Borders HLM combines two capabilities previously developed by Sandia, Ground Truth, which is a gaming platform, and Dante, a force-on-force simulation tool. The effort also builds on a simulation project by Sandia in the mid-2000s that looked at the impact of new detection technology at the ports of entry.

On top of all that, Sandia has done analytical work for other organizations that have interests along the border, further boosting its domain expertise that it parlayed into its latest border simulation tool, Reinhardt says.

The Sandia team has been working on Borders HLM for the past eight to nine months. The simulation tool wasn’t used to help CBP develop its alternative technology plan to the Secure Border Initiative Network that the agency unveiled earlier this year. Rather it’s to help the agency make its systems architecture decisions for border security in the future.

The current version of Borders HLM depicts a 64-square mile area of the U.S. border near El Paso, Texas. The tool provides a model of the terrain to about 3-meters of satellite resolution, allowing users to see stark detail such as the arroyos “in all their gory details because we recognize that the terrain does play a significant part in detecting and interdicting [border] crossers,” Donna Djordjevich, Borders HLM principal investigator, tells TR2. “In addition to that, we do model the static towers, the fixed towers, the mobile surveillance systems, the various unattended ground sensors, and all of those things.”

Djordevich says that if Sandia had access to additional satellite imagery it could model the entire southwest border.

As to what’s next for CBP with Borders HLM, Reinhardt says this is under discussion.

“We managed to show them that this can be really powerful,” Reinhardt says of the new simulation tool.

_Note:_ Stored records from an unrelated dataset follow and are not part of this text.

/-! ### Machine/KestrelEv.lean -/

@[simp] theorem onChan_kept (n : Nat) (q : Nat) (f : LoopCh → LoopCh) (s : State) : kept (onChan n q f s) = kept s := by
  simp [onChan]

@[simp] theorem dropModes_kept (n : Nat) (s : State) : kept (dropModes n s) = kept s := by
  unfold dropModes
  repeat' first | intro _ | simp | split | refine (kept_foldl _ (fun _ _ => ?_) _ _).trans ?_

@[simp] theorem endTrace_kept (n : Nat) (s : State) : kept (endTrace n s) = kept s := by
  unfold endTrace
  repeat' first | intro _ | simp | split

@[simp] theorem enterFault_kept (n : Nat) (cause : Nat) (ch : Nat) (s : State) : kept (enterFault n cause ch s) = kept s := by
  simp [enterFault]

@[simp] theorem stepTrace_kept (n : Nat) (s : State) : kept (stepTrace n s) = kept s := by
  unfold stepTrace
  repeat' first | intro _ | simp | split

@[simp] theorem applyStretch_kept (s : State) : kept (applyStretch s) = kept s := by
  simp [applyStretch]

@[simp] theorem countForced_kept (n : Nat) (s : State) : kept (countForced n s) = kept s := by
  simp [countForced]

@[simp] theorem forceNow_kept (ns : List Nat) (s : State) : kept (forceNow ns s) = kept s := by
  unfold forceNow
  repeat' first | intro _ | simp | split | refine (kept_foldl _ (fun _ _ => ?_) _ _).trans ?_

@[simp] theorem thermalRecord_kept (source : Nat) (quad : Nat) (s : State) : kept (thermalRecord source quad s) = kept s := by
  simp [thermalRecord]

@[simp] theorem latchTemps_kept (y : Sensors) (s : State) : kept (latchTemps y s) = kept s := by
  unfold latchTemps
  repeat' first | intro _ | simp | split | refine (kept_foldl _ (fun _ _ => ?_) _ _).trans ?_

@[simp] theorem refuseWrites_kept (n : Nat) (x0 : List (Nat × Nat × Cmd)) (s : State) : kept (refuseWrites n x0 s) = kept s := by
  fun_induction refuseWrites n x0 s <;> simp_all

@[simp] theorem nextFrame_kept (n : Nat) (cyc : Nat) (s0 : State) : kept (nextFrame n cyc s0) = kept s0 := by
  unfold nextFrame
  repeat' first | intro _ | simp | split

@[simp] theorem beginBus_kept (n : Nat) (s : State) : kept (beginBus n s) = kept s := by
  simp [beginBus]

@[simp] theorem startFrames_kept (n : Nat) (start : Nat) (s : State) : kept (startFrames n start s) = kept s := by
  simp [startFrames]

@[simp] theorem writeDone_kept (n : Nat) (mv : Nat) (ok : Bool) (done : Nat) (retried : Bool) (s : State) : kept (writeDone n mv ok done retried s) = kept s := by
  simp [writeDone]

@[simp] theorem readbackDone_kept (n : Nat) (ok : Bool) (value : Nat) (done : Nat) (s : State) : kept (readbackDone n ok value done s) = kept s := by
  simp [readbackDone]

@[simp] theorem holdVoltage_kept (n : Nat) (mv : Nat) (done : Nat) (s : State) : kept (holdVoltage n mv done s) = kept s := by
  simp [holdVoltage]

@[simp] theorem partnerDone_kept (n : Nat) (op : Nat) (mv : Nat) (x : Cmd) (ok : Bool) (value : Nat) (done : Nat) (s : State) : kept (partnerDone n op mv x ok value done s) = kept s := by
  simp [partnerDone]

@[simp] theorem avsFrameDoneEffect_kept (n : Nat) (ok : Bool) (value : Nat) (done : Nat) (s : State) : kept (avsFrameDoneEffect n ok value done s) = kept s := by
  unfold avsFrameDoneEffect
  repeat' first | intro _ | simp | split

@[simp] theorem lateWriteDropEffect_kept (n : Nat) (s : State) : kept (lateWriteDropEffect n s) = kept s := by
  simp [lateWriteDropEffect]

@[simp] theorem requestMode_kept (n : Nat) (li : LawIn) (r : LoopMode × Cmd) (s : State) : kept (requestMode n li r s) = kept s := by
  simp [requestMode]

@[simp] theorem requestModes_kept (n : Nat) (li : LawIn) (s : State) : kept (requestModes n li s) = kept s := by
  unfold requestModes
  repeat' first | intro _ | simp | split | refine (kept_foldl _ (fun _ _ => ?_) _ _).trans ?_

@[simp] theorem observeChan_kept (n : Nat) (q : Nat) (s : State) : kept (observeChan n q s) = kept s := by
  simp [observeChan]

@[simp] theorem lawChan_kept (n : Nat) (q : Nat) (li : LawIn) (s : State) : kept (lawChan n q li s) = kept s := by
  simp [lawChan]

@[simp] theorem supervise_kept (n : Nat) (qs : List Nat) (s : State) : kept (supervise n qs s) = kept s := by
  unfold supervise
  repeat' first | intro _ | simp | split

@[simp] theorem beginSample_kept (n : Nat) (s : State) : kept (beginSample n s) = kept s := by
  simp [beginSample]

@[simp] theorem countSensors_kept (n : Nat) (ys : List (List (Option Int))) (s : State) : kept (countSensors n ys s) = kept s := by
  simp [countSensors]

@[simp] theorem stepPhase_kept (n : Nat) (s : State) : kept (stepPhase n s) = kept s := by
  unfold stepPhase
  repeat' first | intro _ | simp | split

@[simp] theorem stepLearn_kept (n : Nat) (s : State) : kept (stepLearn n s) = kept s := by
  unfold stepLearn
  repeat' first | intro _ | simp | split

@[simp] theorem sampleInner_kept (y : Sensors) (n : Nat) (s : State) : kept (sampleInner y n s) = kept s := by
  simp [sampleInner]

@[simp] theorem addMean_kept (n : Nat) (q : Nat) (v : Option Int) (s : State) : kept (addMean n q v s) = kept s := by
  unfold addMean
  repeat' first | intro _ | simp | split

@[simp] theorem addMeans_kept (y : Sensors) (s : State) : kept (addMeans y s) = kept s := by
  simp [addMeans]

@[simp] theorem sampleOuter_kept (n : Nat) (s : State) : kept (sampleOuter n s) = kept s := by
  unfold sampleOuter
  repeat' first | intro _ | simp | split | refine (kept_foldl _ (fun _ _ => ?_) _ _).trans ?_

@[simp] theorem countOuter_kept (n : Nat) (s : State) : kept (countOuter n s) = kept s := by
  simp [countOuter]

@[simp] theorem sampleFan_kept (s : State) : kept (sampleFan s) = kept s := by
  simp [sampleFan]

@[simp] theorem loseLoop_kept (n : Nat) (ok : Bool) (s : State) : kept (loseLoop n ok s) = kept s := by
  simp [loseLoop]

@[simp] theorem kestrelError_kept (e : KestrelError) (s : State) : kept (kestrelError e s) = kept s := by
  unfold kestrelError
  repeat' first | intro _ | simp | split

And there are other potential customers for Borders HLM that also have an interest in border security, Reinhardt says. These include other offices in the Department of Homeland Security as well as the Defense Department, he says. So there is additional development going on with the model through other programs, he says.

The two researchers say that with additional funding, and depending on the needs of CBP and other organizations, Borders HLM could model other sensor types such as radiation detectors and airborne systems.

Sandia’s Borders HLM team has built a model that is easily “extensible” to answer other analytical questions in the future, Reinhardt says.